(Saved entries)
[Start of Attachment]

-- ==== Sys2Proof/Tests/Slice0.lean ====
section
/-! SUPPORT. Tests whose expected results come from spec/ (95_test_vectors.md and the rules' own examples), and for every
statement of Certificates/Slice0/Obligations.lean that has hypotheses a witness that meets them. -/

namespace Sys2Proof.Tests

open Sys2Proof.Machine

/-! ### Helpers -/

/-- The outcome is a next state that passes a check. -/
def passes (r : Res) (check : State → Bool) : Bool :=
  match r with
  | .next t => check t
  | .fault _ => false
  | .refused _ => false

/-- The outcome is a next state. -/
def goesOn (r : Res) : Bool := passes r fun _ => true

theorem goesOn_iff (r : Res) : goesOn r = true ↔ ∃ t, r = .next t := by
  cases r <;> simp [goesOn, passes]

/-- The outcome is a refusal for this reason. -/
def refuses (r : Res) (e : Refusal) : Bool :=
  match r with
  | .next _ => false
  | .fault _ => false
  | .refused e' => e' = e

theorem refuses_iff (r : Res) (e : Refusal) : refuses r e = true ↔ r = .refused e := by
  cases r <;> simp [refuses]

/-- The cells from `a` on, `n` of them, as numbers. -/
def cellsFrom (s : State) (a n : Nat) : List Nat := (List.range n).map fun i => (s.cell (a + i)).toNat

/-- RAMP as numbers. -/
def rampNats (s : State) : List Nat := s.ramp.map BitVec.toNat

/-- VC after reset, with the arguments of a command and the cell 0x1000 = 2048 of the vectors' bufA. -/
def argued (a l r m : Word) : State :=
  { State.reset with argAddr := a, argLen := l, argRate := r, argAmp := m, mem := [(0x2001, 8)] }

/-- Stopped, with the target of 95_test_vectors.md 2.6 in ARG. -/
def stopped : State := argued 0x1000 100 8000 0

/-- RampingUp at its first sample, as P1 leaves it after START. -/
def rampingUp : State :=
  { stopped with state := .rampingUp, actLen := 8, remain := 8, run := true, outEn := true, irqEn := true,
                 timerPeriod := 49, tgtAddr := 0x1000, tgtLen := 100, tgtRate := 8000,
                 ramp := [256, 512, 768, 1024, 1280, 1536, 1792, 2048] }

/-- RampingUp after its eight ticks. -/
def endedUp : State := { rampingUp with remain := 0, run := false, irqPend := true, dacHold := 2048 }

/-- Playing bufA from its first sample, as P1 leaves it after COMPLETE. -/
def playing : State :=
  { rampingUp with state := .playing, actSel := .external, actAddr := 0x1000, actLen := 100, remain := 100,
                   mode := .autoRepeat, timerPeriod := 124, irqEn := false }

/-- RampingDown at its first sample. -/
def rampingDown : State := { rampingUp with state := .rampingDown }

/-- RampingDown after its eight ticks. -/
def endedDown : State := { rampingDown with remain := 0, run := false, irqPend := true }

/-! ### WellFormed: an ill-formed term for each check -/

theorem test_wf_badWaveLo_below : (Instr.genBadWaveLo 3).wellFormed = false := by decide
theorem test_wf_badWaveLo_above : (Instr.genBadWaveLo 8).wellFormed = false := by decide
theorem test_wf_badWaveHi_below : (Instr.genBadWaveHi 7).wellFormed = false := by decide
theorem test_wf_tdiv_too_wide : (Instr.tdiv 4294967296).wellFormed = false := by decide

/-! ### Decode: the words of 30_encoding.md R81 and R82, field by field (mbz1, wave, mbz0, opcode) -/

theorem test_decode_init : decode (.cmd 0b00000000000000000000_0000_0000_0001#32) = .ok .init := by decide
theorem test_decode_start : decode (.cmd 0b00000000000000000000_0000_0000_0010#32) = .ok .start := by decide
theorem test_decode_stop : decode (.cmd 0b00000000000000000000_0000_0000_0011#32) = .ok .stop := by decide
theorem test_decode_sine : decode (.cmd 0b00000000000000000000_0000_0000_0100#32) = .ok .genSine := by decide
theorem test_decode_tri : decode (.cmd 0b00000000000000000000_0001_0000_0100#32) = .ok .genTri := by decide
theorem test_decode_saw : decode (.cmd 0b00000000000000000000_0010_0000_0100#32) = .ok .genSaw := by decide
theorem test_decode_square : decode (.cmd 0b00000000000000000000_0011_0000_0100#32) = .ok .genSquare := by decide
theorem test_decode_wave_7 :
    decode (.cmd 0b00000000000000000000_0111_0000_0100#32) = .ok (.genBadWaveLo 7) := by decide
theorem test_decode_wave_8 :
    decode (.cmd 0b00000000000000000000_1000_0000_0100#32) = .ok (.genBadWaveHi 8) := by decide
theorem test_decode_tick : decode (.evt 0b01#2) = .ok .tick := by decide
theorem test_decode_complete : decode (.evt 0b10#2) = .ok .complete := by decide
theorem test_decode_cursamp : decode (.uop 0b00#2 0 0) = .ok .cursamp := by decide
theorem test_decode_rampfill : decode (.uop 0b01#2 4095 0) = .ok (.rampfill 4095 0) := by decide
theorem test_decode_tdiv : decode (.uop 0b10#2 44100 0) = .ok (.tdiv 44100) := by decide

/-- V-EN10 to V-EN15. -/
theorem test_decode_reserved :
    decode (.cmd 0x00000000#32) = .error .reservedOpcode ∧ decode (.cmd 0x00000005#32) = .error .reservedOpcode ∧
    decode (.cmd 0x00000102#32) = .error .reservedWave ∧ decode (.cmd 0x00000012#32) = .error .reservedBits ∧
    decode (.cmd 0x00001004#32) = .error .reservedBits ∧ decode (.cmd 0x80000001#32) = .error .reservedBits := by
  decide

/-- R82: tags that name nothing. -/
theorem test_decode_unnamed :
    decode (.evt 0b00#2) = .error .unnamedTag ∧ decode (.evt 0b11#2) = .error .unnamedTag ∧
    decode (.uop 0b11#2 0 0) = .error .unnamedTag := by decide

theorem test_tableWord :
    decodeTableWord 32 0x00000204 = some .genSaw ∧ decodeTableWord 8 1 = some .tick ∧
    decodeTableWord 8 2 = some .complete ∧ decodeTableWord 8 0 = some .cursamp ∧
    decodeTableWord 32 0x00000102 = none := by decide

/-! ### One step, results from 95_test_vectors.md -/

/-- V-SQ14. -/
theorem test_init_stopped : passes (exec .init stopped) (fun t => statusWord t = 0) = true := by decide

/-- V-SQ13. -/
theorem test_init_playing_refused : refuses (exec .init playing) .initWhileActive = true := by decide

/-- V-SQ1 and P1: STATUS, the ramp, the period. -/
theorem test_start_stopped :
    passes (exec .start stopped) (fun t => statusWord t = 0x2D ∧ t.remain = 8 ∧ t.timerPeriod = 49 ∧
      rampNats t = [256, 512, 768, 1024, 1280, 1536, 1792, 2048]) = true := by decide

/-- V-SR4. -/
theorem test_start_out_of_range : refuses (exec .start (argued 65535 2 8000 0)) .bufferOutOfRange = true := by decide

/-- V-SQ5. -/
theorem test_stop_stopped : passes (exec .stop stopped) (fun t => t = stopped) = true := by decide

/-- V-SQ7 and P1: idx = 30, the seed is cell 0x101E = 2348 = 0x092C, in little-endian bytes. -/
theorem test_stop_playing :
    passes (exec .stop { playing with remain := 70, mem := [(0x203C, 0x2C), (0x203D, 0x09)] })
      (fun t => statusWord t = 0x2F ∧ rampNats t = [2055, 1762, 1469, 1176, 883, 590, 297, 4]) = true := by decide

/-- V-GN4: all four points exact. -/
theorem test_sine_quarters :
    passes (exec .genSine (argued 0x3000 4 0 1000)) (fun t => cellsFrom t 0x3000 4 = [0, 500, 1000, 500]) = true := by
  decide

/-- V-GN13: all six points exact. -/
theorem test_sine_sixths :
    passes (exec .genSine (argued 0x3000 6 0 1000))
      (fun t => cellsFrom t 0x3000 6 = [0, 250, 750, 1000, 750, 250]) = true := by decide

/-- V-GN12: under VC the reference SineSample, and under another admitted choice 586 at point 1 (x = 585.786..). -/
theorem test_sine_eighths :
    passes (exec .genSine (argued 0x3000 8 0 4000))
      (fun t => cellsFrom t 0x3000 8 = [0, 585, 2000, 3414, 4000, 3414, 2000, 585]) = true ∧
    sineSample [⟨1, 8, 4000⟩] 1 8 4000 = 586 := by decide

/-- 43_wavegen.md R176: x at phase 1/6 is A/4 exactly, where the comparison must hold for 250 and fail for 251; and x at
phase 1/8 is 585.786.. . -/
theorem test_sine_comparison :
    sineReaches 1 6 1000 250 = true ∧ sineReaches 1 6 1000 251 = false ∧
    sineReaches 1 8 4000 585 = true ∧ sineReaches 1 8 4000 586 = false := by decide

/-- V-GN8. -/
theorem test_tri_odd :
    passes (exec .genTri (argued 0x3000 5 0 1000)) (fun t => cellsFrom t 0x3000 5 = [0, 400, 800, 800, 400]) =
      true := by decide

/-- V-GN18. -/
theorem test_tri_length_zero :
    passes (exec .genTri (argued 0x3000 0 0 4000)) (fun t => t.result = .invalidArgument ∧ t.mem = [(0x2001, 8)]) =
      true := by decide

/-- V-GN5. -/
theorem test_saw_rounds_down :
    passes (exec .genSaw (argued 0x3000 3 0 1000)) (fun t => cellsFrom t 0x3000 3 = [0, 333, 666] ∧ t.result = .ok) =
      true := by decide

/-- V-GN20. -/
theorem test_saw_out_of_range : refuses (exec .genSaw (argued 65534 3 0 1000)) .bufferOutOfRange = true := by decide

/-- V-GN11. -/
theorem test_square_odd_amplitude :
    passes (exec .genSquare (argued 0x3000 4 0 1001)) (fun t => cellsFrom t 0x3000 4 = [0, 0, 500, 1001]) = true := by
  decide

/-- V-GN15, at the last two cells of memory. -/
theorem test_square_two :
    passes (exec .genSquare (argued 65534 2 0 1000)) (fun t => cellsFrom t 65534 2 = [0, 500]) = true := by decide

/-- V-GN19. -/
theorem test_badWaveLo :
    passes (runCode (.cmd 0x00000404) (argued 0x3000 4 0 4000))
      (fun t => t.result = .invalidArgument ∧ t.mem = [(0x2001, 8)]) = true := by decide

/-- V-EN9, and R178 with a length of 0. -/
theorem test_badWaveHi :
    passes (runCode (.cmd 0x00000F04) (argued 0x3000 0 0 4000)) (fun t => t.result = .invalidArgument) = true := by decide

/-- V-TK2. -/
theorem test_tick_ramp_end :
    passes (exec .tick { rampingUp with remain := 1 })
      (fun t => t.out = [2048] ∧ t.dacHold = 2048 ∧ t.remain = 0 ∧ t.run = false ∧ t.irqPend = true) = true := by decide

[End of Attachment]

What to do: Your answer consists solely of the lines from the top of the records above through the line that contains "this reason. -/", each echoed exactly.

Output for this exercise:
-- ==== Sys2Proof/Tests/Slice0.lean ====
section
/-! SUPPORT. Tests whose expected results come from spec/ (95_test_vectors.md and the rules' own examples), and for every
statement of Certificates/Slice0/Obligations.lean that has hypotheses a witness that meets them. -/

namespace Sys2Proof.Tests

open Sys2Proof.Machine

/-! ### Helpers -/

/-- The outcome is a next state that passes a check. -/
def passes (r : Res) (check : State → Bool) : Bool :=
  match r with
  | .next t => check t
  | .fault _ => false
  | .refused _ => false

/-- The outcome is a next state. -/
def goesOn (r : Res) : Bool := passes r fun _ => true

theorem goesOn_iff (r : Res) : goesOn r = true ↔ ∃ t, r = .next t := by
  cases r <;> simp [goesOn, passes]

/-- The outcome is a refusal for this reason. -/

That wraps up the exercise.